Exercise brief ::
Between the line containing "registers (R362). -/" and the line containing "let r := s.respond ag (.data s.nowCal.1)" lies a run of lines; give that run again exactly, with both of those lines, and nothing else from the entries below.

Given records ::
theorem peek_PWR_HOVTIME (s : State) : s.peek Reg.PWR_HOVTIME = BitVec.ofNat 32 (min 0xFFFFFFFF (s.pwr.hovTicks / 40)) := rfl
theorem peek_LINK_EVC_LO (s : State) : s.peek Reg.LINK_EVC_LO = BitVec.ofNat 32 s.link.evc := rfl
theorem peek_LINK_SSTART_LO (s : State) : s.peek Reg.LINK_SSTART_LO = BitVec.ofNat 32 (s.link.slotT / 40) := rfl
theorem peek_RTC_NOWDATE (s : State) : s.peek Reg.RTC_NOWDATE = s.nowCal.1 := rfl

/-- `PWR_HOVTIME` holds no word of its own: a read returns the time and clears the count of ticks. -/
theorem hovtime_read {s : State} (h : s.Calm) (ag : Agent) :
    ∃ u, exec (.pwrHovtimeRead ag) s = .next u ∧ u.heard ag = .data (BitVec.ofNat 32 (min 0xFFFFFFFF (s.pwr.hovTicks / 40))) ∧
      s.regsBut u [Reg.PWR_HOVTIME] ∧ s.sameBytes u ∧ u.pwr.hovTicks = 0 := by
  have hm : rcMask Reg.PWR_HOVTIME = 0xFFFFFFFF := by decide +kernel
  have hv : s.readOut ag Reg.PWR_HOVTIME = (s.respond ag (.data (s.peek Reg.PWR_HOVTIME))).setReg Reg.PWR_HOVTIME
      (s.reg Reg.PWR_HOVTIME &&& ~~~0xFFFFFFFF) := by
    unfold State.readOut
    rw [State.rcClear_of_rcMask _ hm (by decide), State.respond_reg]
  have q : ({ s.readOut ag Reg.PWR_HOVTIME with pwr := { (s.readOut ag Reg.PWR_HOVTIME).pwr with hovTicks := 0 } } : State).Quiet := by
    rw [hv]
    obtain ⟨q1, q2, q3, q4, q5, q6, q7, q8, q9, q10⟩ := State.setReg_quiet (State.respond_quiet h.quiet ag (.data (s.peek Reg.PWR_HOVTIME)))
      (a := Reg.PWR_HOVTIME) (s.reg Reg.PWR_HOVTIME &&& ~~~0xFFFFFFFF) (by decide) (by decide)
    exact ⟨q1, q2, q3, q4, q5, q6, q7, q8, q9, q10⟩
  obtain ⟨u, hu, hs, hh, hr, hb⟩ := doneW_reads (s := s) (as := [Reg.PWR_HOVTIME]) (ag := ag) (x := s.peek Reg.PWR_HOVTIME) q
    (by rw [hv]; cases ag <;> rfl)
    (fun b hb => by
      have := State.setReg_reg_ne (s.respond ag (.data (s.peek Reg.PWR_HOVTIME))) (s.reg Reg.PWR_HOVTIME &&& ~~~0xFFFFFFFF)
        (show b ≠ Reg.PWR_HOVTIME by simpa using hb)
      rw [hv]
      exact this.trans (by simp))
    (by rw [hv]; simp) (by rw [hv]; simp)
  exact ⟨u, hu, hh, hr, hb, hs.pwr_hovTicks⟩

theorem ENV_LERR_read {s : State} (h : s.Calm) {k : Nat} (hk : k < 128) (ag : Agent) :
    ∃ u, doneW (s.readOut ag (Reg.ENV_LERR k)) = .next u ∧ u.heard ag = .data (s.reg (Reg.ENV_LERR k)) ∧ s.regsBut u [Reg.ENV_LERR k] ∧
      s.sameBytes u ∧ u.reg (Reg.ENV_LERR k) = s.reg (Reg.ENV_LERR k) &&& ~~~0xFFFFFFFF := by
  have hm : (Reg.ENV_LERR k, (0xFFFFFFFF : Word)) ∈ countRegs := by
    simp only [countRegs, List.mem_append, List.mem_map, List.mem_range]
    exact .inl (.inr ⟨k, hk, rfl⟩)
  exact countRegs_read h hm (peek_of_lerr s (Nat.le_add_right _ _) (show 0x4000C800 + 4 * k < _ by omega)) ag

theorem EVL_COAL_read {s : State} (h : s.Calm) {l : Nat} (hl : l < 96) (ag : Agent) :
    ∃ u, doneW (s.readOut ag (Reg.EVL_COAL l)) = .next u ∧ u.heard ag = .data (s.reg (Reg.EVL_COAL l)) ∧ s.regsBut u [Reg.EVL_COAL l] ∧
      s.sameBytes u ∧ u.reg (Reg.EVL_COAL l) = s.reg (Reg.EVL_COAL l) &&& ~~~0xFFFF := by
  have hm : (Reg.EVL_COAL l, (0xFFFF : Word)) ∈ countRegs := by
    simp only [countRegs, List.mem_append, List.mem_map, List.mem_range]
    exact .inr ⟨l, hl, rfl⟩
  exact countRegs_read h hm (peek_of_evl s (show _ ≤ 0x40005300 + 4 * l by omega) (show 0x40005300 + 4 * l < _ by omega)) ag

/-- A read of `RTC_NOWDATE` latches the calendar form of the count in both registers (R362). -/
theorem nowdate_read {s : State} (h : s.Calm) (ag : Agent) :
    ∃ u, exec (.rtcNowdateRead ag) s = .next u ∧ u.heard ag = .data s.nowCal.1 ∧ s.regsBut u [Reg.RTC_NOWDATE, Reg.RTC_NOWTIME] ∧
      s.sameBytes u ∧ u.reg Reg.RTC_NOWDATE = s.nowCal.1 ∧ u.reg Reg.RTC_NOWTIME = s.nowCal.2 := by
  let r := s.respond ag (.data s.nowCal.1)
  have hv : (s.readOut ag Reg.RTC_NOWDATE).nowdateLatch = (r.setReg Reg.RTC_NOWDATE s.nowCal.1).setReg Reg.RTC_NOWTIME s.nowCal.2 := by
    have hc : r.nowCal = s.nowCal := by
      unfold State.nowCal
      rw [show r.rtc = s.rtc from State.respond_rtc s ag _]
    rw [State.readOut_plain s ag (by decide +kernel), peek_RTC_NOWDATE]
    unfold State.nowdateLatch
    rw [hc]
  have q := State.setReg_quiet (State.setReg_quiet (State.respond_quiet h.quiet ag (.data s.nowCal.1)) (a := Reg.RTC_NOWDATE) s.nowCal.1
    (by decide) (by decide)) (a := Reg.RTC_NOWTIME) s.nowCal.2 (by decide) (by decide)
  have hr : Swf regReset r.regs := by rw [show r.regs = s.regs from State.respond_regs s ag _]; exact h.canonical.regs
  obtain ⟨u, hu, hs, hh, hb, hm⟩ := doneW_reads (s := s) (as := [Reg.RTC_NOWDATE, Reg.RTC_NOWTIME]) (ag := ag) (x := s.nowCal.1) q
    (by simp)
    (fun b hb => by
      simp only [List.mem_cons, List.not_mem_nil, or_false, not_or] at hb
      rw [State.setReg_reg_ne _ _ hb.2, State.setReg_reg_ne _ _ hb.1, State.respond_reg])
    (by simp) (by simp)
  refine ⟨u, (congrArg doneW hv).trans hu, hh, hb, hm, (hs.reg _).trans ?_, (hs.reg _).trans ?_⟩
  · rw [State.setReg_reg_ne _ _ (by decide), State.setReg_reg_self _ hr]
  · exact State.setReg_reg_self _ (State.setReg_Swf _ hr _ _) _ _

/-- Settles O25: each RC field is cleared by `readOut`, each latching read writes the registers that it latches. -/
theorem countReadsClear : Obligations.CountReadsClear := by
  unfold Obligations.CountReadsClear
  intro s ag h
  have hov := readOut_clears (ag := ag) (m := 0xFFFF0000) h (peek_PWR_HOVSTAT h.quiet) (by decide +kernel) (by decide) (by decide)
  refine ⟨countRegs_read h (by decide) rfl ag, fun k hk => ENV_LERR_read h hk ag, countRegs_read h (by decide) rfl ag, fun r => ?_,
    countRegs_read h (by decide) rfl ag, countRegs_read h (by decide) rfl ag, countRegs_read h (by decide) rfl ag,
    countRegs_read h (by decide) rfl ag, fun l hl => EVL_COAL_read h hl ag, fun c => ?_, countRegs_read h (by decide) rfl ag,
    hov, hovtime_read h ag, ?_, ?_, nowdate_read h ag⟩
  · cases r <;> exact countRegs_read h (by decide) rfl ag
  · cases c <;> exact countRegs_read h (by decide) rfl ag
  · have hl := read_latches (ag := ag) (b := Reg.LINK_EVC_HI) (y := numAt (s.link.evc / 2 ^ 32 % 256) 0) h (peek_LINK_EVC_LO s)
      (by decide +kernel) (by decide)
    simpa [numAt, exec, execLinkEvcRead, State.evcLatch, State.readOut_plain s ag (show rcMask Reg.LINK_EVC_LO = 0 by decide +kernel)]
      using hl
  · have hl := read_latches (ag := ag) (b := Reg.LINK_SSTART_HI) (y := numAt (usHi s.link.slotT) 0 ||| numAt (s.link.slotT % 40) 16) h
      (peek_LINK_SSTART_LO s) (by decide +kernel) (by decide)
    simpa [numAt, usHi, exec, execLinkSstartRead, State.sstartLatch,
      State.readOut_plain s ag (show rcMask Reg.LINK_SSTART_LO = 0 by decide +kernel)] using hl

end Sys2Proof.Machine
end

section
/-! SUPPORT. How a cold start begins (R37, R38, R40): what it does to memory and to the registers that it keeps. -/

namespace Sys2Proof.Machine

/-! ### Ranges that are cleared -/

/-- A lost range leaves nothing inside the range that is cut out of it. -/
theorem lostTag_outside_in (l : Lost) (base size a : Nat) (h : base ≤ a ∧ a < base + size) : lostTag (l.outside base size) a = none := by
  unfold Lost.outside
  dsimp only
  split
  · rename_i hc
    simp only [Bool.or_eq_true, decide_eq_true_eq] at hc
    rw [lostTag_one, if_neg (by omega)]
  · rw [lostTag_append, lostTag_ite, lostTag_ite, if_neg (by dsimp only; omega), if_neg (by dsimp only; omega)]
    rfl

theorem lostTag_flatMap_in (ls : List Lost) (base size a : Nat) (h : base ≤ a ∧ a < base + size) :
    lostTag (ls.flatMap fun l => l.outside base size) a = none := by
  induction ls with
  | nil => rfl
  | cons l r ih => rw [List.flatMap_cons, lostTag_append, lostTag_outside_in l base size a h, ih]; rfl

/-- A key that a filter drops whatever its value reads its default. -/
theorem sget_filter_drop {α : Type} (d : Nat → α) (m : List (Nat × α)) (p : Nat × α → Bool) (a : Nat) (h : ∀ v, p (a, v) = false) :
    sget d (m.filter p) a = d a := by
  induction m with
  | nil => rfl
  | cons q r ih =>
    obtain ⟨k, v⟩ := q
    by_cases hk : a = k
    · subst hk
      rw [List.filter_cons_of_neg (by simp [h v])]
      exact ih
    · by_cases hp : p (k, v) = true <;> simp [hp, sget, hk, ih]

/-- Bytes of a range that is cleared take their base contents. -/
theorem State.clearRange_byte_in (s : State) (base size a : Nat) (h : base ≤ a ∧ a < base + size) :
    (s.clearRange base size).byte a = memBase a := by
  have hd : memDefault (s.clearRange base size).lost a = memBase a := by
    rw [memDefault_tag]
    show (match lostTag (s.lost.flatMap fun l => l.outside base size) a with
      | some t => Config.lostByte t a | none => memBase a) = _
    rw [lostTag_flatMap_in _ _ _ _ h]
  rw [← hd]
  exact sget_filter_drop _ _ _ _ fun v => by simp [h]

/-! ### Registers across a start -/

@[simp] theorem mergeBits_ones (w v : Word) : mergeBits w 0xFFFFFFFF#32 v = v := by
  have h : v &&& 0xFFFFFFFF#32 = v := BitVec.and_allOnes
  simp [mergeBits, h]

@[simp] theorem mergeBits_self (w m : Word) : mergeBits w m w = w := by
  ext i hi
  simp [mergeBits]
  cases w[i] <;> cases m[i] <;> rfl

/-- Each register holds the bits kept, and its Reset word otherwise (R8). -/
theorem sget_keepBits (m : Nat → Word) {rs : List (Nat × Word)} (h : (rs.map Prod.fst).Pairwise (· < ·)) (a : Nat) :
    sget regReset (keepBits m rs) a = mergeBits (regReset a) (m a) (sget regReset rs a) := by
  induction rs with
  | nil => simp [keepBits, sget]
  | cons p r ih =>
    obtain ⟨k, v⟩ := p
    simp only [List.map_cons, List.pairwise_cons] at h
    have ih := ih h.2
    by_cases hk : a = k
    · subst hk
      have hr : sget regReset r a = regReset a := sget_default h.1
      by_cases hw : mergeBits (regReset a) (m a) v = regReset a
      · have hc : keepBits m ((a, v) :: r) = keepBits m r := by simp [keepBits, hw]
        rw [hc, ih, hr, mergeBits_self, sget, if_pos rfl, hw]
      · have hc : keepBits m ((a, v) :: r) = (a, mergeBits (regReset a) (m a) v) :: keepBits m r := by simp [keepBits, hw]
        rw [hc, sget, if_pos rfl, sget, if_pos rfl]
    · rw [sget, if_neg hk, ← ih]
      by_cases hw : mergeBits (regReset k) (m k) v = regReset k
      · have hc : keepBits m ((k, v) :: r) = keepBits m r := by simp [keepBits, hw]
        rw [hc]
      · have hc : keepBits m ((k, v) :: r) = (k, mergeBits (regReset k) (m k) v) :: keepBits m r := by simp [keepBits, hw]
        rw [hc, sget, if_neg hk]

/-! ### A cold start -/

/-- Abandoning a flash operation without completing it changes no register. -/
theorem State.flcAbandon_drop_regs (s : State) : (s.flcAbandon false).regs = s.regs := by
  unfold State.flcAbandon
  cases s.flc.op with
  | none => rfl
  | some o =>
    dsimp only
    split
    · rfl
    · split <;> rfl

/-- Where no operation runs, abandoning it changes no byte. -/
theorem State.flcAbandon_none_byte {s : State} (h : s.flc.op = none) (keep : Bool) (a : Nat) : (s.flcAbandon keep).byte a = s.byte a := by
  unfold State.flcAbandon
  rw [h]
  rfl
---
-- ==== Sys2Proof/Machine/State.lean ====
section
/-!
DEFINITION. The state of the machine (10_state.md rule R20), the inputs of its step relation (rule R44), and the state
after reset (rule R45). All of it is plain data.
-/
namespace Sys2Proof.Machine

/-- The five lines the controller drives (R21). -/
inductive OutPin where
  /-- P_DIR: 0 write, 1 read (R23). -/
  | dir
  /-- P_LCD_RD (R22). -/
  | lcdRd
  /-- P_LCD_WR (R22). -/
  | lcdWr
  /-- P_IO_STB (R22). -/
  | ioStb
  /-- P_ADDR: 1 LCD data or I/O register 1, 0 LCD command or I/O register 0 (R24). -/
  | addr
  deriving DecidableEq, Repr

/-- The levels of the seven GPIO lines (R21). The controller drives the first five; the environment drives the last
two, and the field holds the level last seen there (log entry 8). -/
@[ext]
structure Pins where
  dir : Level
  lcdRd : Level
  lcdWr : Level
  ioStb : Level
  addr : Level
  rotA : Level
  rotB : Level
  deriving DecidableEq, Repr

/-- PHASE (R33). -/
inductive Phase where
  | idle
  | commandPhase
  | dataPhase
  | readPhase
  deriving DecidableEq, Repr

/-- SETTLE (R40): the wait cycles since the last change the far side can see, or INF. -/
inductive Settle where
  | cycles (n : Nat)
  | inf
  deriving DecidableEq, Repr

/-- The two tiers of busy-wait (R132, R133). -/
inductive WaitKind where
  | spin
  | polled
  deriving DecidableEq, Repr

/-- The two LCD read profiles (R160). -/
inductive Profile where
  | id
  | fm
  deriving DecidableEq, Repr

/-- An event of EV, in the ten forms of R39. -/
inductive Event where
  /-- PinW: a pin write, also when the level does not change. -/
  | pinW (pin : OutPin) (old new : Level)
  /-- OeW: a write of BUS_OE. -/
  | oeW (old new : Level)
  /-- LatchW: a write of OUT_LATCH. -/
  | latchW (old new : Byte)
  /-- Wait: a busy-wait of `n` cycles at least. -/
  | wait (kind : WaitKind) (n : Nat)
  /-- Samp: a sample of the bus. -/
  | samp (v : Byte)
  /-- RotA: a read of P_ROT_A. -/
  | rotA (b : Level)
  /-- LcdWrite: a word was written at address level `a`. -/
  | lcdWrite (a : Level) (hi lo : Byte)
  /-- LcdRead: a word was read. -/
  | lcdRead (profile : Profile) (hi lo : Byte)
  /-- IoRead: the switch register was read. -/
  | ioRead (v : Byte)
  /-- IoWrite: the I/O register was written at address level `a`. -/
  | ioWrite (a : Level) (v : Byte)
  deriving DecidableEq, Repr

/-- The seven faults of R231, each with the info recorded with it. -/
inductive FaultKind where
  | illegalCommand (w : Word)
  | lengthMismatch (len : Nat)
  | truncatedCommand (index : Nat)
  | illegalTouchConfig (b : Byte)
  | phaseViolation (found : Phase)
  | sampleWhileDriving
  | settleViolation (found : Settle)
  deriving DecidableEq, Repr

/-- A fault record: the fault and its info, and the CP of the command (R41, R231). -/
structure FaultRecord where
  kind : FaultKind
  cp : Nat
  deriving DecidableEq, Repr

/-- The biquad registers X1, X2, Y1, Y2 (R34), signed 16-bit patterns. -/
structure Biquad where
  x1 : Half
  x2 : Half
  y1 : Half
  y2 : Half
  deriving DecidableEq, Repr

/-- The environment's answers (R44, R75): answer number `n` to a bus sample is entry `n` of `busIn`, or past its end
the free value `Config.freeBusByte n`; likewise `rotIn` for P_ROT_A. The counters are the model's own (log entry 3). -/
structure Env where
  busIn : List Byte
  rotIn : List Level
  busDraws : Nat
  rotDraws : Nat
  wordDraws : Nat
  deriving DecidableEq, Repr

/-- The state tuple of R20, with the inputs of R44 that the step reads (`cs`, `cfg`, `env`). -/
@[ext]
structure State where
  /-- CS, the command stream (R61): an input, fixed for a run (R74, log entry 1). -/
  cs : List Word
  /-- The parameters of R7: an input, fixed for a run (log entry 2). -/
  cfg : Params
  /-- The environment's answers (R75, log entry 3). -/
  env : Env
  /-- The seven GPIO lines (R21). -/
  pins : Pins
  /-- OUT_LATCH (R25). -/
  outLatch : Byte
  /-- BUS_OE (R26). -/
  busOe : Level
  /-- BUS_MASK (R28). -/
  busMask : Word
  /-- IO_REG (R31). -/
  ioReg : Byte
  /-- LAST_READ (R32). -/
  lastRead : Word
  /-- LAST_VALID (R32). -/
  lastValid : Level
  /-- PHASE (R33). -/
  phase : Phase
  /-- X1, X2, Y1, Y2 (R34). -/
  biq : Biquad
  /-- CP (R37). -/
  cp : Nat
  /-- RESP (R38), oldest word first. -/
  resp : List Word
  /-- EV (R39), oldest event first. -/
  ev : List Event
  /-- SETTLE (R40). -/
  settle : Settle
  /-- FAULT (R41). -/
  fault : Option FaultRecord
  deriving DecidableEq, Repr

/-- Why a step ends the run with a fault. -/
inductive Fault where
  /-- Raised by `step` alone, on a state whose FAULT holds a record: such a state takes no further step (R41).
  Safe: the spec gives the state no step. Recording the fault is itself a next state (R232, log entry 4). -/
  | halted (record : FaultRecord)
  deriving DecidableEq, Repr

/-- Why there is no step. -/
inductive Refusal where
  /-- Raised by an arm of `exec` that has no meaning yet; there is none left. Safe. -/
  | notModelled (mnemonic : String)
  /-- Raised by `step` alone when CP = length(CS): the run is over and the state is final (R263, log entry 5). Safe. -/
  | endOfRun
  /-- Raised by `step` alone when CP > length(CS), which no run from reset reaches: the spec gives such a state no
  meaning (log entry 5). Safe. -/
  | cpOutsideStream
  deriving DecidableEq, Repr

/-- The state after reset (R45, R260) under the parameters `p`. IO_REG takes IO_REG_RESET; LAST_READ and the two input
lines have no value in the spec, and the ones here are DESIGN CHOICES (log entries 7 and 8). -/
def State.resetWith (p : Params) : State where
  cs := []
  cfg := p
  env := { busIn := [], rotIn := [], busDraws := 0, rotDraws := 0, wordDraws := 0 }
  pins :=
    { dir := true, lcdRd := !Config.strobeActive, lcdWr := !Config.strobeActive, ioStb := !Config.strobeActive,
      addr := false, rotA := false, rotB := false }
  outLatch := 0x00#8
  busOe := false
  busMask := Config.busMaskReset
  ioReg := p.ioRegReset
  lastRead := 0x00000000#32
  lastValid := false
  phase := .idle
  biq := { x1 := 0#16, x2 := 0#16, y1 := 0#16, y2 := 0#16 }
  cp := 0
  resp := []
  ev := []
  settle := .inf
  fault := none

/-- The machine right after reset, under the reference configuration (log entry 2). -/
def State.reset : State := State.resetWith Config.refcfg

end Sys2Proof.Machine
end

Solved problem ::
/-- A read of `RTC_NOWDATE` latches the calendar form of the count in both registers (R362). -/
theorem nowdate_read {s : State} (h : s.Calm) (ag : Agent) :
    ∃ u, exec (.rtcNowdateRead ag) s = .next u ∧ u.heard ag = .data s.nowCal.1 ∧ s.regsBut u [Reg.RTC_NOWDATE, Reg.RTC_NOWTIME] ∧
      s.sameBytes u ∧ u.reg Reg.RTC_NOWDATE = s.nowCal.1 ∧ u.reg Reg.RTC_NOWTIME = s.nowCal.2 := by
  let r := s.respond ag (.data s.nowCal.1)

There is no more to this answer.